90 Seconds to Sell Your Soul
While we're on the subject of videos, can we talk about how painful App Store previews are? Especially when you don't have a marketing team to handle it all for you.
For YouTube, I always render at 1080p and 60fps. For larger apps like BillKit, the demo often runs to about five minutes, and that's with the video sped up to double speed.
The App Store is a different beast. You get three preview slots, each capped at 30 seconds and rendered at 30fps. That gives you a grand total of 90 seconds to work with. Fitting a five-minute video into 90 seconds is basically impossible, so you end up agonising over what to cut and what to keep. Speeding things up to 4x helps. Somewhat.
In the end, you just have to do what you can. Focus on the main selling points and showcase them as best as possible. Nobody's watching your App Store preview thinking "I wish this were longer."
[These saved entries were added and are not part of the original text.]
/-- The wakes of one cycle are one wake, that of the lowest source code (R421, R557). -/
def oneWake (os : List Order) : List Order :=
  match os.filter fun o => o.kind == kWake with
  | [] => os
  | w :: ws => { w with arg := ws.foldl (fun m o => min m o.arg) w.arg } :: os.filter fun o => o.kind != kWake

/-- What one cycle's orders come to: the kept ones, and each loser with its winner. A cold reset that is kept supersedes the partition
resets of its cycle, of whatever rank (R584; log entry 134). -/
def State.settled (s : State) (os : List Order) : List Order × List (Order × Order) :=
  let parts := os.filter fun o => o.kind == kPart
  let r := s.resolve (sortOrders (os.filter fun o => o.kind != kPart)) []
  match r.1.find? fun o => o.kind == kCold with
  | some c => (r.1, r.2 ++ parts.map fun o => (o, c))
  | none => s.resolve (sortOrders os) []

/-- The orders of one cycle (R594, R595): kept orders are decided strongest first, each against the state that the
earlier ones leave; orders that name no kind or no unit are answered without taking part. -/
def orderCycle (os : List Order) : Prog :=
  look fun s =>
    let r := s.settled (oneWake (os.filter fun o => o.known && o.inRange))
    when (!s.dev.pwr.por) <| all [each (os.filter fun o => !(o.known && o.inRange)) decideOrder,
      each r.2 fun x => overrule x.1 x.2, each r.1 decideOrder, each r.2 fun x => answerLoser x.1 x.2]

/-- Orders that reach the ledger in the present cycle, and the decision on them at its end (R592, R594). -/
def submit (os : List Order) : Prog := modDev fun d => { d with ledg := { d.ledg with cycle := d.ledg.cycle ++ os } }
def settle : Prog :=
  look fun s => when (!s.dev.ledg.cycle.isEmpty)
    (all [modDev fun d => { d with ledg := { d.ledg with cycle := [] } }, orderCycle s.dev.ledg.cycle])

/-- The Chuck submits the AUTOEN order that it has held (R38, R316). -/
def submitAutoen : Prog :=
  look fun s =>
    when (s.dev.chuck.autoen != 0 && s.dev.hs.counting) (all [
      modChuck fun c => { c with autoen := 0 },
      orderCycle [{ src := .chuck, kind := kEnable, unit := 0, arg := s.enabledMask ||| s.dev.chuck.autoen }]])

end Sys2Proof.Machine
end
Oh, and a quick note on that 30-second limit. Apple's validation could really do with some work. I submitted a video that I knew was 30 seconds. Rejected. After far too much head-scratching, I discovered it was actually 30.1 seconds long. Would it have killed the system to tell me that? Something like "Maximum: 30s. Yours: 30.1s" would have saved me a lot of time and a few headache tablets.
The Old Chestnut Finally Cracks
Kanodo. Ah yes, this old chestnut.
You may recall from my last post that I hadn't touched this app in months and had no idea what I was going to do with it. Well, I've made a decision. Actually, I've done more than that. I finished it.
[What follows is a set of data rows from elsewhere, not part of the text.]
/-! ## Comparators and envelope detectors (R419 to R421, R428) -/

/-- An edge of a comparator: its fabric line follows; an edge that EDGE selects is stamped and counted. -/
def execCmpEdge (j : Nat) (rising : Bool) (s : State) : Host.Outcome State Fault Refusal :=
  done (let e := s.fld (F.ARR_CMP_CTL_EDGE j)
    when (decide (j < 8) && s.arrOn && s.bit (F.ARR_CMP_CTL_EN j)) (all [
      modArr fun a => { a with cmp := setBits a.cmp j 1 (if rising then 1 else 0) },
      when (e == 3 || e == (if rising then 1 else 2)) (all [setF (F.ARR_CMP_STAMP_LO j) s.now,
        setF (F.ARR_CMP_STAMP_HI j) (s.now / 2 ^ 32), incF (F.ARR_CMP_EDGES j)]),
      fabSettle])) s

/-- R420, R421: ABOVE sets; in REST, and during its entry, a detector with WAKE wakes the device. -/
def envAbove (m : Nat) : Prog :=
  look fun s => all [setB (F.ARR_ENV_STAT_ABOVE m) true, fabSettle,
    when ((s.inRest || s.devState == 2) && s.bit (F.ARR_ENV_CTL_WAKE m)) (all [
      setB (F.ARR_ENV_STAT_WOKE m) true, logC 0xB046 0 112 [],
      orderCycle [{ src := .wake, kind := kWake, unit := 0, arg := 3 }]])]

def State.envOn (s : State) (m : Nat) : Bool :=
  decide (m < 4) && !s.dev.pwr.por && !s.heldReset && s.bit (F.ARR_ENV_CTL_EN m)

def execEnvAbove (m : Nat) (s : State) : Host.Outcome State Fault Refusal := done (when (s.envOn m) (envAbove m)) s

def execEnvBelow (m : Nat) (s : State) : Host.Outcome State Fault Refusal :=
  done (when (s.envOn m) (all [setB (F.ARR_ENV_STAT_ABOVE m) false, fabSettle])) s

/-! ## The fabric (R442 to R451) -/

/-- The pins are released (R450). -/
def releasePins : Prog :=
  look fun s => when (!s.dev.fab.released) (all [modFab fun f => { f with released := true, releaseDue := false },
    setB F.ARR_FAB_STATUS_RELEASED true, logC 0xB063 0 113 []])

/-- Whether the segment's AUTO_REL is set. -/
def Fabric.autoRel (f : Fabric) : Bool := bitsOf (c32 f.cfg 4) 7 1 == 1

/-- The fabric moves to RUNNING; with AUTO_REL its pins are released. -/
def fabRun : Prog := look fun s => all [declareUnit 113 2, modFab fun f => { f with ran := true }, when s.dev.fab.autoRel releasePins]

/-- RESET (R445): block memories with their outputs, and the synchroniser of SWIN, stay. -/
def Fabric.cleared (f : Fabric) : Fabric :=
  { f with regs := f.regs.filter fun x => decide (0x50000 ≤ x.1) }

/-- A write of ARR_FAB_CTL (R445, R450, R457). -/
def writeFabCtl (v : Nat) : Prog :=
  look fun s =>
    let hold := bitsOf v 0 1 == 1
    all [setB F.ARR_FAB_CTL_HOLD hold,
      when (s.fabOn && bitsOf v 1 1 == 1) (modFab Fabric.cleared),
      when (s.fabOn && bitsOf v 2 1 == 1) (modFab fun f => { f with releaseDue := !f.released }),
      when (s.fabOn && hold) (declareUnit 113 1), when (s.fabOn && !hold && s.unitState 113 == 1) fabRun,
      fabSettle]

def execFabHold (p : Path) (v : Word) (s : State) : Host.Outcome State Fault Refusal :=
  done (writing p F.ARR_FAB_CTL_HOLD.off (writeFabCtl v.toNat)) s

def execFabReset (p : Path) (v : Word) (s : State) : Host.Outcome State Fault Refusal :=
  done (writing p F.ARR_FAB_CTL_HOLD.off (writeFabCtl v.toNat)) s

def execFabRelease (p : Path) (v : Word) (s : State) : Host.Outcome State Fault Refusal :=
  done (writing p F.ARR_FAB_CTL_HOLD.off (writeFabCtl v.toNat)) s

/-- One edge, with the levels at the pins (R432, R442, R450). -/
def fabEdge (e : FabEdge) : Prog :=
  let fabclk := e.clk == .fabclk
  all [modFab fun f => { f with pins := e.pins % 2 ^ 48 }, fabSettle,
    look fun s => when (e.clk != .pins) (modFab fun f =>
      { (f.edge s.fabIn e (if e.near then some s.free else none)) with
        clkHigh := if fabclk then e.rising else f.clkHigh,
        edgeAt := if fabclk then s.now else f.edgeAt, clkLost := if fabclk then false else f.clkLost }),
    .act .draw,
    look fun s => when (fabclk && s.dev.fab.releaseDue) releasePins, fabSettle]

def execFabclkEdge (e : FabEdge) (s : State) : Host.Outcome State Fault Refusal :=
  done (when (s.fabOn && s.ready) (fabEdge e)) s

def execFabClkLost (s : State) : Host.Outcome State Fault Refusal :=
  done (when (s.fabOn && s.ready && !s.dev.fab.clkLost && s.reached (s.dev.fab.edgeAt + 250))
    (all [modFab fun f => { f with clkLost := true }, logC 0xB062 1 113 []])) s

/-- R451: a rising edge of UCATCH is counted. -/
def execUcatchEdge (s : State) : Host.Outcome State Fault Refusal :=
  done (when (s.fabOn && s.ready && s.dev.fab.ucRises != 0) (all [modFab fun f => { f with ucRises := f.ucRises - 1 }, incF F.ARR_FAB_UCATCHES,
    logLim (.ticks 250000) 0 0xB061 0 113 [s.fld F.ARR_FAB_SWOUT]])) s

/-- The keys of the 36 bits of a word of the memory window (R446). -/
def windowBits (s : State) : List Nat := memBits (s.fld F.ARR_FAB_MSEL_MEM) 5 (s.fld F.ARR_FAB_MSEL_ADDR)

/-- The window works only while HOLD is set in a configured fabric. -/
def State.windowOn (s : State) : Bool := s.fabOn && s.bit F.ARR_FAB_CTL_HOLD

def readMdata : Prog :=
  look fun s => when s.windowOn (
    let v := natOfBits ((windowBits s).map s.dev.fab.memBit)
    all [setWord F.ARR_FAB_MDATA_LO.off (v % 2 ^ 32), setF F.ARR_FAB_MDATA_HI (v / 2 ^ 32)])

/-- A write of MDATA_HI writes the whole word. -/
def writeMdataHi (p : Path) (v : Nat) : Prog :=
  look fun s =>
    if s.windowOn then
      let w := s.fld F.ARR_FAB_MDATA_LO + 2 ^ 32 * (v % 16)
      all [setF F.ARR_FAB_MDATA_HI v, modFab fun f => f.setMems ((windowBits s).zipIdx.map fun x => (x.1, inMask w x.2)), fabSettle]
    else all [noteDropped, badAccess p]

/-- A write of MDATA_LO holds its bits. -/
def writeMdataLo (p : Path) (v : Nat) : Prog :=
  look fun s => if s.windowOn then setWord F.ARR_FAB_MDATA_LO.off v else all [noteDropped, badAccess p]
I know. I'm as surprised as you are.
Here's what I crammed into this week to get it over the line:
- Completed the final changes and prepared the App Store submission
- Wrote markdown documentation and user guides, complete with screenshots
- Built the website and added all the guides and promotional material
The website is now live and the app has been submitted to Apple for review. Fingers crossed it doesn't take six attempts like BillKit did, but I've learned my lessons there. Terms links everywhere. Restore buttons whether they make sense or not. The works.
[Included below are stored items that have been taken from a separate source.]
-- ==== Sys2Proof/Machine/Segments.lean ====
section
/-!
DEFINITION. Sys2Proof/Machine/Segments.lean: the device segments of a FULL image (R309): DEVICE, PORTS (R461, R464, R472),
ARRAY (R402, R404, R417, R430) and FABRIC (R444, R454); their checks and their application (R657); the checks that tie a
plane's EMITS and SAMPLES to them (R407, R414, R473, R476); and the settings that return to them (R578).
-/
namespace Sys2Proof.Machine

/-! ## Records -/

/-- One record of a device segment: a register offset with the value of its word, and for a matrix record 0x1000 plus the
terminal with the two words of its tracks (R430, R472). The DEVICE segment, whose body the spec does not lay out, is taken
to hold the same records, with offsets into BAR0. -/
structure SegRec where
  off : Nat
  val : Nat
  val2 : Nat
  deriving DecidableEq, Repr

def segRecs (wide : Bool) (body : List Byte) : List SegRec :=
  (records 16 body).map fun r => ⟨if wide then w32 r 0 else bitsOf (w32 r 0) 0 16, w32 r 4, w32 r 8⟩

/-- The value that a segment gives a register: of its last record for it, otherwise zero. -/
def recVal (l : List SegRec) (off : Nat) : Nat :=
  match l.reverse.find? fun r => r.off == off with
  | some r => r.val
  | none => 0

def devBase : Nat := 0
def audBase : Nat := 0x400000
def arrBase : Nat := 0x420000

/-- The registers that the DEVICE segment sets (R278, R586). -/
def devImage : List Nat := [0x60010, 0x60014, 0x60030, 0x6003C, 0x300004, 0x300008]

/-- The registers that the PORTS segment sets, as offsets into the AUD block (R485). -/
def audImage : List Nat :=
  (List.range 4).flatMap fun p => ([0x008, 0x00C, 0x010, 0x014] ++ (List.range 32).map fun s => 0x100 + 8 * s).map (0x1000 * p + ·)

/-- The registers that the ARRAY segment sets, as offsets into the ARR block (R430, R459). -/
def arrImage : List Nat :=
  [0x004, 0x020] ++ ((List.range 16).flatMap fun i => [0, 4, 8, 0xC, 0x10].map (0x100 + 0x20 * i + ·)) ++
  ((List.range 8).map fun k => 0x300 + 0x10 * k) ++ ((List.range 8).map fun j => 0x400 + 0x10 * j) ++
  ((List.range 4).map fun m => 0x500 + 8 * m) ++ ((List.range 12).flatMap fun c => [0x700 + 8 * c, 0x704 + 8 * c]) ++
  (List.range 16).map fun i => 0x840 + 4 * i

/-- Give every register of a list the value of a segment. -/
def applyRecs (base : Nat) (offs : List Nat) (l : List SegRec) : Prog :=
  each offs fun o => setWord (base + o) (fieldBits (base + o) (recVal l o))

/-! ## DEVICE -/

def applyDevice (body : List Byte) : Prog :=
  let l := segRecs true body
  all [applyRecs devBase devImage l, modPwr fun w => { w with imgTileMhz := bitsOf (recVal l 0x60010) 0 12, tileClk := none },
    look fun s => modPwr fun w => { w with wdogAt := s.now }, setVreq]

/-- The page ledger lies in the Store, outside the system area (R242). -/
def State.ledgerOk (s : State) : Bool :=
  s.fld F.KV_LEDGER_SIZE_ENTRIES == 0 || (s.ledgerRange.2 ≤ storeAt + storeSize && disjoint s.ledgerRange systemArea)

/-! ## PORTS -/

/-- The frame rates of a family (R404), as RATE codes of R85. -/
def familyRates (family : Nat) : List Nat := if family = 0 then [0, 2, 3, 5, 6, 8, 10] else [1, 4, 7, 9]
/-- AUDCLK in Hz (R404). -/
def audHz (family : Nat) : Nat := if family = 0 then 24576000 else 22579200

/-- The settings of one port (R460, R461, R464, R472). -/
def portOk (l : List SegRec) (family p : Nat) : Bool :=
  let c := recVal l (0x1000 * p + 8)
  let slots := bitsOf c 4 5 + 1
  let frame := slots * [16, 24, 32].getD (bitsOf c 9 2) 32
  let rate := bitsOf c 24 4
  let source := bitsOf c 2 1 == 0
  let used := l.any fun r => r.off == 0x1000 * p + 8
  let maps := (List.range 32).map fun s => (s, recVal l (0x1000 * p + 0x100 + 8 * s))
  !used || (rate ≤ 12 && bitsOf c 9 2 ≤ 2 && rateHz rate * frame ≤ 49152000 &&
    (!source || (1 ≤ bitsOf c 16 8 && 2 * audHz family == rateHz rate * frame * bitsOf c 16 8 && (familyRates family).contains rate)) &&
    (2 ≤ bitsOf c 0 2 || slots == 2) &&
    ((bitsOf c 14 2 == 0) != (bitsOf c 3 1 == 1))) &&
  maps.all fun m => bitsOf m.2 15 1 == 0 || (m.1 < slots && bitsOf m.2 12 2 ≤ 2)

/-- Apply a PORTS segment: every entry becomes unframed (R474). -/
def applyPorts (body : List Byte) : Prog :=
  all [each (List.range 4) fun k => all [unframePort k, modPort k fun p => { enabledAt := p.enabledAt }],
    applyRecs audBase audImage (segRecs false body)]

/-! ## ARRAY -/

/-- The tracks closed to a terminal. -/
def matrixOf (l : List SegRec) (t : Nat) : Nat :=
  match l.reverse.find? fun r => r.off == 0x1000 + t with
  | some r => r.val + 2 ^ 32 * r.val2
  | none => 0

/-- Terminals that drive a track (R417): the analog pins, cell outputs and references. -/
def drives (t : Nat) : Bool := t < 48 || (t < 84 && (t - 48) % 3 == 2) || t == 100 || t == 101

/-- The terminals of disabled cells and references (R417, R430). -/
def deadTerminal (l : List SegRec) (t : Nat) : Bool :=
  (48 ≤ t && t < 84 && bitsOf (recVal l (0x700 + 8 * ((t - 48) / 3))) 31 1 == 0) ||
  (t == 100 && bitsOf (recVal l 0x020) 0 1 == 0) || (t == 101 && bitsOf (recVal l 0x020) 1 1 == 0)

/-- Whether a path with MUX 1 receives on a track (R402, R417). -/
def pathTakes (l : List SegRec) (k i : Nat) : Bool :=
  bitsOf (recVal l (0x100 + 0x20 * i)) 1 2 == 1 &&
    (bitsOf (recVal l (0x110 + 0x20 * i)) 0 6 == k || bitsOf (recVal l (0x110 + 0x20 * i)) 8 6 == k)

def trackOk (l : List SegRec) (k : Nat) : Bool :=
  let on := (List.range 106).filter fun t => inMask (matrixOf l t) k
  let n := (on.filter drives).length
  n ≤ 1 && (n == 1 || (on.isEmpty && !(List.range 16).any (pathTakes l k))) && on.all fun t => !deadTerminal l t

/-- A biquad word: TYPE at most 4, F0 code at most 351 (R402); an SC corner above CNVCLK/64 lies beyond every F0 code. -/
def biquadOk (w : Nat) : Bool := bitsOf w 0 3 ≤ 4 && bitsOf w 4 9 ≤ 351

def arrayOk (l : List SegRec) : Bool :=
  let rates := familyRates (bitsOf (recVal l 4) 1 1)
  (l.filter fun r => (List.range 16).any fun i => r.off == 0x100 + 0x20 * i).all (fun r => rates.contains (bitsOf r.val 12 4)) &&
  (l.filter fun r => (List.range 8).any fun k => r.off == 0x300 + 0x10 * k).all (fun r => rates.contains (bitsOf r.val 10 4)) &&
  (List.range 16).all (fun i => biquadOk (recVal l (0x104 + 0x20 * i)) && biquadOk (recVal l (0x108 + 0x20 * i))) &&
  (List.range 64).all (trackOk l)

/-- The registers and the matrix of an ARRAY segment. -/
def setArray (body : List Byte) : Prog :=
  let l := segRecs false body
  all [applyRecs arrBase arrImage l,
    modArr fun a => { a with matrix := ((List.range 106).filter fun t => matrixOf l t != 0).map fun t => (t, matrixOf l t) }]

/-- Apply an ARRAY segment: every path is unframed (R408), a fence of the array is lifted (R587), and every enabled path is
calibrated (R423). -/
def applyArray (body : List Byte) : Prog :=
  all [unframeAll, each (List.range 8) fun k => modOut (outKey 112 k) fun _ => {},
    setArray body, setB F.ARR_STATUS_SYNTHFB false,
    look fun s => setB F.ARR_STATUS_FOLLOW (s.bit F.ARR_CLK_CTL_SRC),
    look fun s => each (List.range 16) fun i => modIn (arrKey i) fun x => x.fresh s.now,
    liftFence 112,
    look fun s => startCal (maskOf ((List.range 16).filter fun i => s.bit (F.ARR_IN_CTL_EN i)))
      (maskOf ((List.range 8).filter fun k => s.bit (F.ARR_OUT_CTL_EN k)))]

/-! ## FABRIC -/

/-- Apply a FABRIC segment (R444): steps 1 to 5. -/
def applyFabric (body : List Byte) : Prog :=
  let w := w32 body 4
  all [
    modFab fun f => { cfg := fabBytes body 0, pins := f.pins },
    setB F.ARR_FAB_STATUS_RELEASED false, setF F.ARR_FAB_SWOUT 0,
    setWord F.ARR_FAB_CLK_FCLKSRC.off (fieldBits F.ARR_FAB_CLK_FCLKSRC.off w),
    setF F.ARR_FAB_CTL_HOLD (bitsOf w 6 1),
    look fun s => modFab fun f => { f with edgeAt := s.now },
    liftFence 113,
    (if bitsOf w 6 1 = 1 then declareUnit 113 1 else fabRun), fabSettle,
    logC 0xB060 0 113 [if bitsOf w 6 1 = 1 then 1 else 2]]

/-- A FULL image without a FABRIC segment leaves the fabric unconfigured (R444). -/
def clearFabric : Prog :=
  all [modFab fun f => { pins := f.pins }, setB F.ARR_FAB_STATUS_RELEASED false, setF F.ARR_FAB_SWOUT 0, declareUnit 113 0]

/-! ## Tables of planes that name paths and entries (R407, R414, R473, R476) -/

/-- The entries of both timetables of a plane that are of a kind and name a unit. -/
def Plane.entriesFor (pl : Plane) (kind unit : Nat) : List TtEntry :=
  (pl.normal ++ pl.derated).filter fun e => e.kind == kind && bitsOf e.w3 0 8 == unit

/-- The outputs of a unit that the plane's destination tables name. -/
def Plane.namedOutputs (pl : Plane) (unit : Nat) : List Nat :=
  (pl.entriesFor 6 unit).flatMap fun e => (tableRows (pl.emitTable e.ref)).map fun x =>
    bitsOf x.2 0 (if unit = 112 then 3 else 5)

/-- Each destination table names an output at most once, and under SHARED only owned slots. -/
def State.tablesOk (s : State) (pl : Plane) (unit : Nat) : Bool :=
  (pl.entriesFor 6 unit).all fun e =>
    let outs := (tableRows (pl.emitTable e.ref)).map fun x => bitsOf x.2 0 (if unit = 112 then 3 else 5)
    noDup outs && (unit == 112 || !s.bit (F.AUD_CFG_SHARED (unit - 108)) ||
      outs.all fun k => inMask (s.fld (F.AUD_OWN (unit - 108))) k)

/-- SAMPLE descriptors name no path or entry bound to a slot of another partition, and no output that the plane's tables do
not name. -/
def State.samplesOk (s : State) (p : Nat) (pl : Plane) (unit : Nat) : Bool :=
  let foreign := fun slot => !pl.isSlot slot && (otherParts p).any fun q => (s.kept q).slots.contains slot
  (pl.entriesFor 5 unit).all fun e =>
    let d := pl.sample e.ref
    if bitsOf d.1 0 1 = 0 then
      (if unit = 112 then s.pathBinds.all fun b => !inMask (bitsOf d.1 16 16) b.1 || !foreign b.2
       else s.portBinds.all fun b => b.1 != unit - 108 || !inMask d.2 b.2.1 || !foreign b.2.2)
    else
      (membersOf (if unit = 112 then bitsOf d.1 16 8 else d.2) 32).all fun k => (pl.namedOutputs unit).contains k

/-- The checks of a plane against the array and the ports as they are configured. -/
def State.planeIoOk (s : State) (p : Nat) (pl : Plane) : Bool :=
  [108, 109, 110, 111, 112].all fun u => s.tablesOk pl u && s.samplesOk p pl u

/-! ## The checks of a FULL image's device segments (R308, R312) -/

def Bodies.dev (b : Bodies) (type : Nat) : Option (List Byte) := (b.of type 0).head?

/-- The registers of a state as the image's device segments would set them. -/
def State.withSegs (s : State) (b : Bodies) : State :=
  (all [(match b.dev 0x20 with | some x => applyDevice x | none => .nop),
    (match b.dev 0x21 with | some x => applyRecs audBase audImage (segRecs false x) | none => .nop),
    (match b.dev 0x22 with | some x => setArray x | none => .nop)]).run s

def State.devSegsOk (s : State) (b : Bodies) : Bool :=
  let n := fun t => (b.filter fun x => x.1.type == t).length
  let s' := s.withSegs b
  let family := s'.fld F.ARR_CLK_CTL_FAMILY
  n 0x20 == 1 && n 0x21 == 1 && n 0x22 ≤ 1 && n 0x23 ≤ 1 &&
  (match b.dev 0x21 with
    | some x => (List.range 4).all (portOk (segRecs false x) family)
    | none => false) &&
  (match b.dev 0x22 with
    | some x => arrayOk (segRecs false x)
    | none => true) &&
  (match b.dev 0x23 with
    | some x => fabricOk x family
    | none => true) &&
  s'.bindsOk && s'.ledgerOk

/-! ## Settings that return to their segments on a host reset (R578) -/

/-- The body of a device segment in force. -/
def State.segBody (s : State) (type : Nat) : List Byte :=
  match s.dev.chuck.devSegs.find? fun x => x.1 == type with
  | some x => x.2
  | none => []

/-- The tile clock returns to the DEVICE segment's value. -/
def restoreTileClk : Prog :=
  all [look fun s => setF F.PCK_TILE_MHZ_NORMAL s.dev.pwr.imgTileMhz, modPwr fun w => { w with tileClk := none }, setVreq]

/-- The chatter settings return to the PORTS segment's values. -/
def restorePorts : Prog :=
  look fun s => each (List.range 4) fun p =>
    setFields (audBase + 0x1000 * p + 0x10) (recVal (segRecs false (s.segBody 0x21)) (0x1000 * p + 0x10)) fun f => f.kept == .H

/-- The class H fields of the array's controls return to the ARRAY segment's values: a change of the clocking unframes every
path, and a path or output whose enable changes starts afresh. -/
def restoreArray : Prog :=
  look fun s =>
    let l := segRecs false (s.segBody 0x22)
    let put := fun o => setFields (arrBase + o) (recVal l o) fun f => f.kept == .H
    all [
      when ((s.word (arrBase + 4)).toNat != fieldBits (arrBase + 4) (recVal l 4)) (all [unframeAll, setB F.ARR_STATUS_SYNTHFB false]),
      put 4, look fun s => setB F.ARR_STATUS_FOLLOW (s.bit F.ARR_CLK_CTL_SRC && !s.bit F.ARR_STATUS_SYNTHFB),
      each (List.range 16) fun i => all [
        when (s.bit (F.ARR_IN_CTL_EN i) != (bitsOf (recVal l (0x100 + 0x20 * i)) 0 1 == 1))
          (all [unframePath i, modIn (arrKey i) fun x => x.fresh s.now]),
        put (0x100 + 0x20 * i)],
      each (List.range 8) fun k => all [
        when (s.bit (F.ARR_OUT_CTL_EN k) != (bitsOf (recVal l (0x300 + 0x10 * k)) 0 1 == 1)) (modOut (outKey 112 k) fun _ => {}),
        put (0x300 + 0x10 * k)],
      each (List.range 8) fun j => put (0x400 + 0x10 * j)]

end Sys2Proof.Machine
end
Getting all this done took the best part of the week. The most time-consuming bit? The documentation. Writing it, formatting it, making it actually useful. It's a tedious process, but it's worth the effort. Nobody wants to download an app and then feel abandoned.
Codel Housekeeping
And finally, a few updates to this very website you're reading.
I've given the project details page a bit of a facelift: screenshots have been pulled out of the breakdown and into their own gallery section, video demos are embedded for projects that have them, and I've split the app breakdown and change log into tabbed content so it's not just one endless scroll.
I also tweaked the home page and project list to order everything by last updated rather than alphabetically. Because let's be honest, sorting by name made zero sense.
Wrapping Up and Winding Down
So that's it for 2025.
I'll put up an end-of-year post after Christmas, just before the new year rolls in. Expect a full rundown: accomplishments, key lessons learned, site visit stats, app downloads, expenses, revenue, and maybe a few hidden gems and takeaways along the way. For now, the apps are going into maintenance mode. I'll only be touching them if bugs get reported or users request features. The reason? January is marketing month.
Right now the numbers are low across the board, and I genuinely don't know which app to focus on. So the plan is to promote all four and let the data decide. By the end of January, I should have a much clearer picture of where to put my energy going forward.
Whatever you're celebrating this time of year, I hope you get some proper rest, good food, and time with the people who matter. If you've been grinding hard like I have, give yourself permission to switch off for a bit. Just maybe don't buy a gaming PC to do it. Trust me on that one.